_Collected data_.
-- ==== Sys2Proof/Machine/Flags.lean ====
section
/-! DEFINITION. Bit timing, error counters, LAST_ERR, and the statistics of a field frame (R107, R108, R111, R207 to R211, R336). -/
namespace Sys2Proof.Machine

/-! ### Bit timing (R107, R108, R111, R114) -/

/-- Sample instant, in 1/16 ns after the start of the bit (R107). -/
def sampleInstant (bt sp : Nat) : Nat := bt * sp / 256

/-- How a bit changes for a resynchronising edge at position p: by how much it is lengthened, or shortened (R111). -/
def edgeCorrection (bt sp sjw p : Nat) : Int :=
  if p = 0 then 0
  else if p < sampleInstant bt sp then (min p sjw : Nat)
  else -((min (bt - p) sjw : Nat) : Int)

/-- One phase lies within R108: bounds of BT, SP and SJW. -/
def phaseOk (bt sp sjw btLo btHi spLo : Nat) : Bool :=
  let si := sampleInstant bt sp
  decide (btLo ≤ bt ∧ bt ≤ btHi) && decide (spLo ≤ sp ∧ sp ≤ 240) && decide (16 ≤ sjw ∧ sjw ≤ min si (bt - si)) && decide (400 ≤ si) && decide (200 ≤ bt - si)

/-- SSP beyond min(3 BT, 32,000) (R114). -/
def sspOver (loop off bt : Nat) : Bool := decide (min (3 * bt) 32000 < loop + off)

/-- Highest value that FPn_TDCSTAT shows. -/
def clampHalf (n : Nat) : Half := BitVec.ofNat 16 (min n 65535)

/-! ### Error counters (R207 to R211) -/

/-- LAST_ERR (FPn_TXSTAT). -/
def errCode : ErrKind → Nat
  | .bit => 1
  | .stuff => 2
  | .crc => 3
  | .form => 4
  | .ack => 5

def lastErrCode (e : Option ErrKind) : Nat := (e.map errCode).getD 0

/-- Counter of an error kind in the field-port block. -/
def errCounter : ErrKind → Nat
  | .bit => 0x60
  | .stuff => 0x64
  | .crc => 0x68
  | .form => 0x6C
  | .ack => 0x70

/-- ERRSTATE error-passive (R211). -/
def passive (tec rec_ : Nat) : Bool := decide ((128 ≤ tec ∨ 128 ≤ rec_) ∧ tec ≤ 255)

/-- ERRSTATE (FPn_ERR). -/
def errState (tec rec_ : Nat) : Nat := if 255 < tec then 2 else if passive tec rec_ then 1 else 0

/-- What one detected error, or an overload flag, adds to TEC and REC (R207); pass says that the port was error-passive. -/
def errAdds (e : ErrEvent) (pass : Bool) : Nat × Nat :=
  if e.tx then
    let excA := pass && e.kind == .ack && !e.dominantInFlag
    let excB := e.arbStuff && e.kind == .stuff
    ((if excA || excB || e.overload then 0 else 8) + 8 * e.flagBitErrors + 8 * e.longRuns, 0)
  else (0, (if e.overload then 0 else 1) + (if e.dominantAfterFlag then 8 else 0) + 8 * e.flagBitErrors + 8 * e.longRuns)

/-- REC after a successful reception (R207). -/
def recDown (r : Nat) : Nat := if r = 0 then 0 else if r ≤ 127 then r - 1 else 120

/-! ### Statistics of frames (R336) -/

/-- RX_LENi or TX_LENi of a payload length. -/
def lenBucket (n : Nat) : Nat :=
  if n ≤ 8 then 0 else if n ≤ 16 then 1 else if n ≤ 32 then 2 else if n ≤ 64 then 3 else if n ≤ 128 then 4 else if n ≤ 256 then 5
  else if n ≤ 1024 then 6 else 7

/-- Kind counter of a frame: CC, FD, XL, remote. -/
def kindIndex (f : CanFrame) : Nat := if f.rtr then 3 else fmtCode f.fmt

/-- The counters of a frame received without error (rx) or sent with success. -/
def State.countFrame (s : State) (p : PortId) (f : CanFrame) (rx : Bool) : State :=
  let s := s.countPort p ((if rx then 0 else 0x10) + 4 * kindIndex f)
  let s := s.countPort p ((if rx then 0x20 else 0x40) + 4 * lenBucket f.data.length)
  s.countBy (s.block p) ((if rx then 0xAC else 0xB0) / 4) f.data.length

/-- The counters of one detected error. -/
def State.countError (s : State) (p : PortId) (e : ErrEvent) (silent : Bool) : State :=
  let s := s.countPort p (errCounter e.kind)
  let s := if e.tx then s.countPort p 0x74 else s
  if silent then s.countPort p 0x78 else s

end Sys2Proof.Machine
end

_WHAT IS REQUIRED_.
A complete, exact copy of the records is what is needed.

_EXERCISE SOLUTION_.
-- ==== Sys2Proof/Machine/Flags.lean ====
section
/-! DEFINITION. Bit timing, error counters, LAST_ERR, and the statistics of a field frame (R107, R108, R111, R207 to R211, R336). -/
namespace Sys2Proof.Machine

/-! ### Bit timing (R107, R108, R111, R114) -/

/-- Sample instant, in 1/16 ns after the start of the bit (R107). -/
def sampleInstant (bt sp : Nat) : Nat := bt * sp / 256

/-- How a bit changes for a resynchronising edge at position p: by how much it is lengthened, or shortened (R111). -/
def edgeCorrection (bt sp sjw p : Nat) : Int :=
  if p = 0 then 0
  else if p < sampleInstant bt sp then (min p sjw : Nat)
  else -((min (bt - p) sjw : Nat) : Int)

/-- One phase lies within R108: bounds of BT, SP and SJW. -/
def phaseOk (bt sp sjw btLo btHi spLo : Nat) : Bool :=
  let si := sampleInstant bt sp
  decide (btLo ≤ bt ∧ bt ≤ btHi) && decide (spLo ≤ sp ∧ sp ≤ 240) && decide (16 ≤ sjw ∧ sjw ≤ min si (bt - si)) && decide (400 ≤ si) && decide (200 ≤ bt - si)

/-- SSP beyond min(3 BT, 32,000) (R114). -/
def sspOver (loop off bt : Nat) : Bool := decide (min (3 * bt) 32000 < loop + off)

/-- Highest value that FPn_TDCSTAT shows. -/
def clampHalf (n : Nat) : Half := BitVec.ofNat 16 (min n 65535)

/-! ### Error counters (R207 to R211) -/

/-- LAST_ERR (FPn_TXSTAT). -/
def errCode : ErrKind → Nat
  | .bit => 1
  | .stuff => 2
  | .crc => 3
  | .form => 4
  | .ack => 5

def lastErrCode (e : Option ErrKind) : Nat := (e.map errCode).getD 0

/-- Counter of an error kind in the field-port block. -/
def errCounter : ErrKind → Nat
  | .bit => 0x60
  | .stuff => 0x64
  | .crc => 0x68
  | .form => 0x6C
  | .ack => 0x70

/-- ERRSTATE error-passive (R211). -/
def passive (tec rec_ : Nat) : Bool := decide ((128 ≤ tec ∨ 128 ≤ rec_) ∧ tec ≤ 255)

/-- ERRSTATE (FPn_ERR). -/
def errState (tec rec_ : Nat) : Nat := if 255 < tec then 2 else if passive tec rec_ then 1 else 0

/-- What one detected error, or an overload flag, adds to TEC and REC (R207); pass says that the port was error-passive. -/
def errAdds (e : ErrEvent) (pass : Bool) : Nat × Nat :=
  if e.tx then
    let excA := pass && e.kind == .ack && !e.dominantInFlag
    let excB := e.arbStuff && e.kind == .stuff
    ((if excA || excB || e.overload then 0 else 8) + 8 * e.flagBitErrors + 8 * e.longRuns, 0)
  else (0, (if e.overload then 0 else 1) + (if e.dominantAfterFlag then 8 else 0) + 8 * e.flagBitErrors + 8 * e.longRuns)

/-- REC after a successful reception (R207). -/
def recDown (r : Nat) : Nat := if r = 0 then 0 else if r ≤ 127 then r - 1 else 120

/-! ### Statistics of frames (R336) -/

/-- RX_LENi or TX_LENi of a payload length. -/
def lenBucket (n : Nat) : Nat :=
  if n ≤ 8 then 0 else if n ≤ 16 then 1 else if n ≤ 32 then 2 else if n ≤ 64 then 3 else if n ≤ 128 then 4 else if n ≤ 256 then 5
  else if n ≤ 1024 then 6 else 7

/-- Kind counter of a frame: CC, FD, XL, remote. -/
def kindIndex (f : CanFrame) : Nat := if f.rtr then 3 else fmtCode f.fmt

/-- The counters of a frame received without error (rx) or sent with success. -/
def State.countFrame (s : State) (p : PortId) (f : CanFrame) (rx : Bool) : State :=
  let s := s.countPort p ((if rx then 0 else 0x10) + 4 * kindIndex f)
  let s := s.countPort p ((if rx then 0x20 else 0x40) + 4 * lenBucket f.data.length)
  s.countBy (s.block p) ((if rx then 0xAC else 0xB0) / 4) f.data.length

/-- The counters of one detected error. -/
def State.countError (s : State) (p : PortId) (e : ErrEvent) (silent : Bool) : State :=
  let s := s.countPort p (errCounter e.kind)
  let s := if e.tx then s.countPort p 0x74 else s
  if silent then s.countPort p 0x78 else s

end Sys2Proof.Machine
end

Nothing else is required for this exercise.